START STORED DATA

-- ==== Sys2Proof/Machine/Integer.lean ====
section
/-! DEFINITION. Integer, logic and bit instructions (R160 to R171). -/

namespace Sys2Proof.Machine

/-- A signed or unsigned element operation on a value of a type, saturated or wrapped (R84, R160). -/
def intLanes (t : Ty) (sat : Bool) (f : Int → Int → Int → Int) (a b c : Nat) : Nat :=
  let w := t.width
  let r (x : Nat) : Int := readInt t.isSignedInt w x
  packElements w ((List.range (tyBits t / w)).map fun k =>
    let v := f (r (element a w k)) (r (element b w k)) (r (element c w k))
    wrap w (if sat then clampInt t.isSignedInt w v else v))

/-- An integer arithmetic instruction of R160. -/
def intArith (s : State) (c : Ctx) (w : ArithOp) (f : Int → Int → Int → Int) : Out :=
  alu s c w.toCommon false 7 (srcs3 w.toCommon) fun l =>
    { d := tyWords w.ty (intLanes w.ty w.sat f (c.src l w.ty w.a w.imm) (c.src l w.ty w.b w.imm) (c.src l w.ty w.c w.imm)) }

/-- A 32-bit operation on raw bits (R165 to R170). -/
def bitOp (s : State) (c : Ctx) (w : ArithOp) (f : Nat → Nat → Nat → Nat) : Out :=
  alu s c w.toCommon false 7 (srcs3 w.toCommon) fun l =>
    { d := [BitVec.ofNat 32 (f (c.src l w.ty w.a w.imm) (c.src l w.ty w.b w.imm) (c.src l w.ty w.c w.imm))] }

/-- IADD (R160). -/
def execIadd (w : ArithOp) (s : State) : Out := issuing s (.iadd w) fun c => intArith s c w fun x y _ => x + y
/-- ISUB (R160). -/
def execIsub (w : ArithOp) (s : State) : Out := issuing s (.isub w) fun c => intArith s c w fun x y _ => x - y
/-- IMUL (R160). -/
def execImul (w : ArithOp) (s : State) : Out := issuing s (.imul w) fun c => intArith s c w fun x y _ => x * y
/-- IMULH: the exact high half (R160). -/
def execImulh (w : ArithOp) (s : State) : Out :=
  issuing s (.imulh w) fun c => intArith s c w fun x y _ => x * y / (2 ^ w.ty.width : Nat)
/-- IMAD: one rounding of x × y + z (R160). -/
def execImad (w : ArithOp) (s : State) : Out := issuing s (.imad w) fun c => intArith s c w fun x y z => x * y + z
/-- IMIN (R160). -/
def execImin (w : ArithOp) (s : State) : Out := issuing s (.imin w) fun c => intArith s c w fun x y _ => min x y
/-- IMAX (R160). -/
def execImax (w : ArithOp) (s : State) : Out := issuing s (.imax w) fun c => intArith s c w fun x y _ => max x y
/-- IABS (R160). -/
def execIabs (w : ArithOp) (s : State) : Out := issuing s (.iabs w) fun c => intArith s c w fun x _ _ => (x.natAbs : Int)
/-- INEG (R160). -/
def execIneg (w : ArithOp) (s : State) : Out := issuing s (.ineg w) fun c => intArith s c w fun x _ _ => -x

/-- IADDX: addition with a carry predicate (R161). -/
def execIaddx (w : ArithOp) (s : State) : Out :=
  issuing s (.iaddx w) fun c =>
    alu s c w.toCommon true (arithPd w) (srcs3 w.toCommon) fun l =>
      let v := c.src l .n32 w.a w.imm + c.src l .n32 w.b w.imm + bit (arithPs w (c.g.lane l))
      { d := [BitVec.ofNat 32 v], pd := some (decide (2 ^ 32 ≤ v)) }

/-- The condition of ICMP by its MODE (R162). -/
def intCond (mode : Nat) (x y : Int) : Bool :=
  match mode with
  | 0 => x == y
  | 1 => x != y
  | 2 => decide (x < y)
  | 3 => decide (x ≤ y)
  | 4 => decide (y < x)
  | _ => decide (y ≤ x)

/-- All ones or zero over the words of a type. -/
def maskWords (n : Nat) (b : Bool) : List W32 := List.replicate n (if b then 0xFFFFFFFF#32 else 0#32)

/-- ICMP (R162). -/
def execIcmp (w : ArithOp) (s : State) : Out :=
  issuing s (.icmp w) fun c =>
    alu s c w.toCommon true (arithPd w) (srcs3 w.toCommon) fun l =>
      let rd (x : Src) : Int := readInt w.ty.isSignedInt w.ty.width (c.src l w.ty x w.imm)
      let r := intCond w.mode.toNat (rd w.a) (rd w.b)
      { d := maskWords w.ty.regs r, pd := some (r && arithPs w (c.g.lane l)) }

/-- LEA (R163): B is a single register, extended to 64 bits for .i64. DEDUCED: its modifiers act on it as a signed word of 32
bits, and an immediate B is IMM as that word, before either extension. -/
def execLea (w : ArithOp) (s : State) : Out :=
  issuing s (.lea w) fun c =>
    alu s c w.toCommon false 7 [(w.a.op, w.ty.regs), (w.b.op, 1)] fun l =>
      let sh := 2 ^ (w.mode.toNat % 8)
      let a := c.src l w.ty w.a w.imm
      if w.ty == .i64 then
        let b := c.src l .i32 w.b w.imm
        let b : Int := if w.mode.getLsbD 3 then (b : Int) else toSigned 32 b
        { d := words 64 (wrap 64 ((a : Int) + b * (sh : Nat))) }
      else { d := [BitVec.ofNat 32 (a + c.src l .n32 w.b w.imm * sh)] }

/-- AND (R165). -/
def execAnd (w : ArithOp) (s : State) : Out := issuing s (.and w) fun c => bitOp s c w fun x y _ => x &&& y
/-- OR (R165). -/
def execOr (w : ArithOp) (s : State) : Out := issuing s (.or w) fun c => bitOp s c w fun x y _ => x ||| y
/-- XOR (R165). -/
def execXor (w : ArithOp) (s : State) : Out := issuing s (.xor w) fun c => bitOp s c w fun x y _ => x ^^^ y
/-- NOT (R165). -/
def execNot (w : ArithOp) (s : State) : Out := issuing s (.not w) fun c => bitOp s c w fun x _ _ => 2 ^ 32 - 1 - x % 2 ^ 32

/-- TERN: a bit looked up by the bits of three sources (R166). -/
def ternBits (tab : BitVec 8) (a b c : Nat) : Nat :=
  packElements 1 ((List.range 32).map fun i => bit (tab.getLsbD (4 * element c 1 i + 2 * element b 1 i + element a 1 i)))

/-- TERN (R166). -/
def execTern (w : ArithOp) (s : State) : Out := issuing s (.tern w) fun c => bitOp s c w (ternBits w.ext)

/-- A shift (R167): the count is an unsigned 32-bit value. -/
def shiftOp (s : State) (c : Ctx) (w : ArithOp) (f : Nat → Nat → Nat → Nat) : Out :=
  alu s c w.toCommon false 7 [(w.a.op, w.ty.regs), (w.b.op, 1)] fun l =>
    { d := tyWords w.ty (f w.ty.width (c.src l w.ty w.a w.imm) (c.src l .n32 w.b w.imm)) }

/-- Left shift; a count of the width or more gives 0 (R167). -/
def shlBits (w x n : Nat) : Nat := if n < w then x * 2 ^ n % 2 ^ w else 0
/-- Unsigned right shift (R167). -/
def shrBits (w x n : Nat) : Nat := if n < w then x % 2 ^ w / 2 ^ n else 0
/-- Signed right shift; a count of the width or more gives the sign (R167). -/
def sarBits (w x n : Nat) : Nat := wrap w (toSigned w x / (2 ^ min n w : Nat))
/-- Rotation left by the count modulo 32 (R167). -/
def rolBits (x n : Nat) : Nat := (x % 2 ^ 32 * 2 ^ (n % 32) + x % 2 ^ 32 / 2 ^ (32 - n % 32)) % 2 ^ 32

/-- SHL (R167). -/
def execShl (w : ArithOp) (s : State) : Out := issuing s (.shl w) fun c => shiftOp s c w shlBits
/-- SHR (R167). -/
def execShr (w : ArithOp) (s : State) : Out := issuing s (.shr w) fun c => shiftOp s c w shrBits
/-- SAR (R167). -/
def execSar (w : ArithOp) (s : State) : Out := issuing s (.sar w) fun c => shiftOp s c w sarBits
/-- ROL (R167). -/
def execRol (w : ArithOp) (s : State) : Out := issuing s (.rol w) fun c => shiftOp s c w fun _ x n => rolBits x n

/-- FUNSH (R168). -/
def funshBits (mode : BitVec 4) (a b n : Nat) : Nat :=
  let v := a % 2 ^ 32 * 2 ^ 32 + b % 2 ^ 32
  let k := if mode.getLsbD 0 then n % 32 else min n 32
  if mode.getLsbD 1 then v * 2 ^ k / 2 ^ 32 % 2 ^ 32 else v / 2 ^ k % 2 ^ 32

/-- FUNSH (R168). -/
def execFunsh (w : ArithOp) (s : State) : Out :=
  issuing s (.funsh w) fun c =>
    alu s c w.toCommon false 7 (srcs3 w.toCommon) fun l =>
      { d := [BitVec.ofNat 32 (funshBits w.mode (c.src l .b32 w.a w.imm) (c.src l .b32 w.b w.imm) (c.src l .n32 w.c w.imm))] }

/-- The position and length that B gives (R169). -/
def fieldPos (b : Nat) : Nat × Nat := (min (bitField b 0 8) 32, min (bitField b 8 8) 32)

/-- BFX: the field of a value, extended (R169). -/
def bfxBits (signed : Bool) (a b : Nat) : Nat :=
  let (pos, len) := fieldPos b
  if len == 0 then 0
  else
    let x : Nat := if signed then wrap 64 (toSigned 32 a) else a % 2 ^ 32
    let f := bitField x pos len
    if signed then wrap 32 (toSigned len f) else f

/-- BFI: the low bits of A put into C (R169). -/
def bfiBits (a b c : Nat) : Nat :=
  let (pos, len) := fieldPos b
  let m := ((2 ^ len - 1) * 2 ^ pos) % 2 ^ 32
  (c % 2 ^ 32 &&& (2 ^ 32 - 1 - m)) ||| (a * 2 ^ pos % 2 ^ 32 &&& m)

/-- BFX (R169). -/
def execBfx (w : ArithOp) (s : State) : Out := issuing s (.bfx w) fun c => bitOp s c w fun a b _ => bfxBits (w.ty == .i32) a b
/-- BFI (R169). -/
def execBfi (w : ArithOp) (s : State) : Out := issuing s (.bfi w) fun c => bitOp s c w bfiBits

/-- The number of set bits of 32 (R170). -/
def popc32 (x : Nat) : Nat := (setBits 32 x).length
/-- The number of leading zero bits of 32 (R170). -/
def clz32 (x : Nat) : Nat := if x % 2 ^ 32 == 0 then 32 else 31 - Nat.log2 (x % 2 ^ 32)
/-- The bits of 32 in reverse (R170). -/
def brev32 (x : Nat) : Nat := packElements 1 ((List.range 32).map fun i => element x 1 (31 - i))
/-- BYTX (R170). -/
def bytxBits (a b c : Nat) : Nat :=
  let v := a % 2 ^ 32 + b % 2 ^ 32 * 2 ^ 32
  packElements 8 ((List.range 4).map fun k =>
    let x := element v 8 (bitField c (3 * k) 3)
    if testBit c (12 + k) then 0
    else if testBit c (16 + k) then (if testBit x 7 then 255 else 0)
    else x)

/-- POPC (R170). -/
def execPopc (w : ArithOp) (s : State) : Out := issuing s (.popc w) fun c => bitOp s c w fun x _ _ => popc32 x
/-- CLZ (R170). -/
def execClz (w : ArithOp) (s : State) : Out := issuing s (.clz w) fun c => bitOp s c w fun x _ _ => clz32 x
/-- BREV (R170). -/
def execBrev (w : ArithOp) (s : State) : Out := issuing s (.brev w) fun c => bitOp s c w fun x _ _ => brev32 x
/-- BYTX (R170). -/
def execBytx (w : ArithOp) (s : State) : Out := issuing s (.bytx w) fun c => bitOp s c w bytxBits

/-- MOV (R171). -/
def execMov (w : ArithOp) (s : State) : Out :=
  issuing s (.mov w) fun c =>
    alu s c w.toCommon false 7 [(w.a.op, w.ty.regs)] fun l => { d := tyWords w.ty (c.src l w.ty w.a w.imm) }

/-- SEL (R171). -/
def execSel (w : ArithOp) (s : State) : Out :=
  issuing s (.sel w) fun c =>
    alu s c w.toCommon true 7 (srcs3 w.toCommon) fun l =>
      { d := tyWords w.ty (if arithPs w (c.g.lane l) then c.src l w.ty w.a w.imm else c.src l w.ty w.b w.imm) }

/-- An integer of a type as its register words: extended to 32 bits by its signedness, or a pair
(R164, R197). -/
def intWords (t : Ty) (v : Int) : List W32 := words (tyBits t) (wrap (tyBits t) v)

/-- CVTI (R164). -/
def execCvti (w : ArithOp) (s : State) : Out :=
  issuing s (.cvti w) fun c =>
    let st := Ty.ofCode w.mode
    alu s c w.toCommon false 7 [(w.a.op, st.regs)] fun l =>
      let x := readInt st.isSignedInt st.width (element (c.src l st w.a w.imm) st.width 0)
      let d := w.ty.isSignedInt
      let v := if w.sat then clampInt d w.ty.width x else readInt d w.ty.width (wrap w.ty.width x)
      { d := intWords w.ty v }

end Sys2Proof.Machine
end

END STORED DATA

Take the line with "else if testBit" and all lines after it through the end of the records, and write them out exactly; include nothing else.

    else if testBit c (16 + k) then (if testBit x 7 then 255 else 0)
    else x)

/-- POPC (R170). -/
def execPopc (w : ArithOp) (s : State) : Out := issuing s (.popc w) fun c => bitOp s c w fun x _ _ => popc32 x
/-- CLZ (R170). -/
def execClz (w : ArithOp) (s : State) : Out := issuing s (.clz w) fun c => bitOp s c w fun x _ _ => clz32 x
/-- BREV (R170). -/
def execBrev (w : ArithOp) (s : State) : Out := issuing s (.brev w) fun c => bitOp s c w fun x _ _ => brev32 x
/-- BYTX (R170). -/
def execBytx (w : ArithOp) (s : State) : Out := issuing s (.bytx w) fun c => bitOp s c w bytxBits

/-- MOV (R171). -/
def execMov (w : ArithOp) (s : State) : Out :=
  issuing s (.mov w) fun c =>
    alu s c w.toCommon false 7 [(w.a.op, w.ty.regs)] fun l => { d := tyWords w.ty (c.src l w.ty w.a w.imm) }

/-- SEL (R171). -/
def execSel (w : ArithOp) (s : State) : Out :=
  issuing s (.sel w) fun c =>
    alu s c w.toCommon true 7 (srcs3 w.toCommon) fun l =>
      { d := tyWords w.ty (if arithPs w (c.g.lane l) then c.src l w.ty w.a w.imm else c.src l w.ty w.b w.imm) }

/-- An integer of a type as its register words: extended to 32 bits by its signedness, or a pair
(R164, R197). -/
def intWords (t : Ty) (v : Int) : List W32 := words (tyBits t) (wrap (tyBits t) v)

/-- CVTI (R164). -/
def execCvti (w : ArithOp) (s : State) : Out :=
  issuing s (.cvti w) fun c =>
    let st := Ty.ofCode w.mode
    alu s c w.toCommon false 7 [(w.a.op, st.regs)] fun l =>
      let x := readInt st.isSignedInt st.width (element (c.src l st w.a w.imm) st.width 0)
      let d := w.ty.isSignedInt
      let v := if w.sat then clampInt d w.ty.width x else readInt d w.ty.width (wrap w.ty.width x)
      { d := intWords w.ty v }

end Sys2Proof.Machine
end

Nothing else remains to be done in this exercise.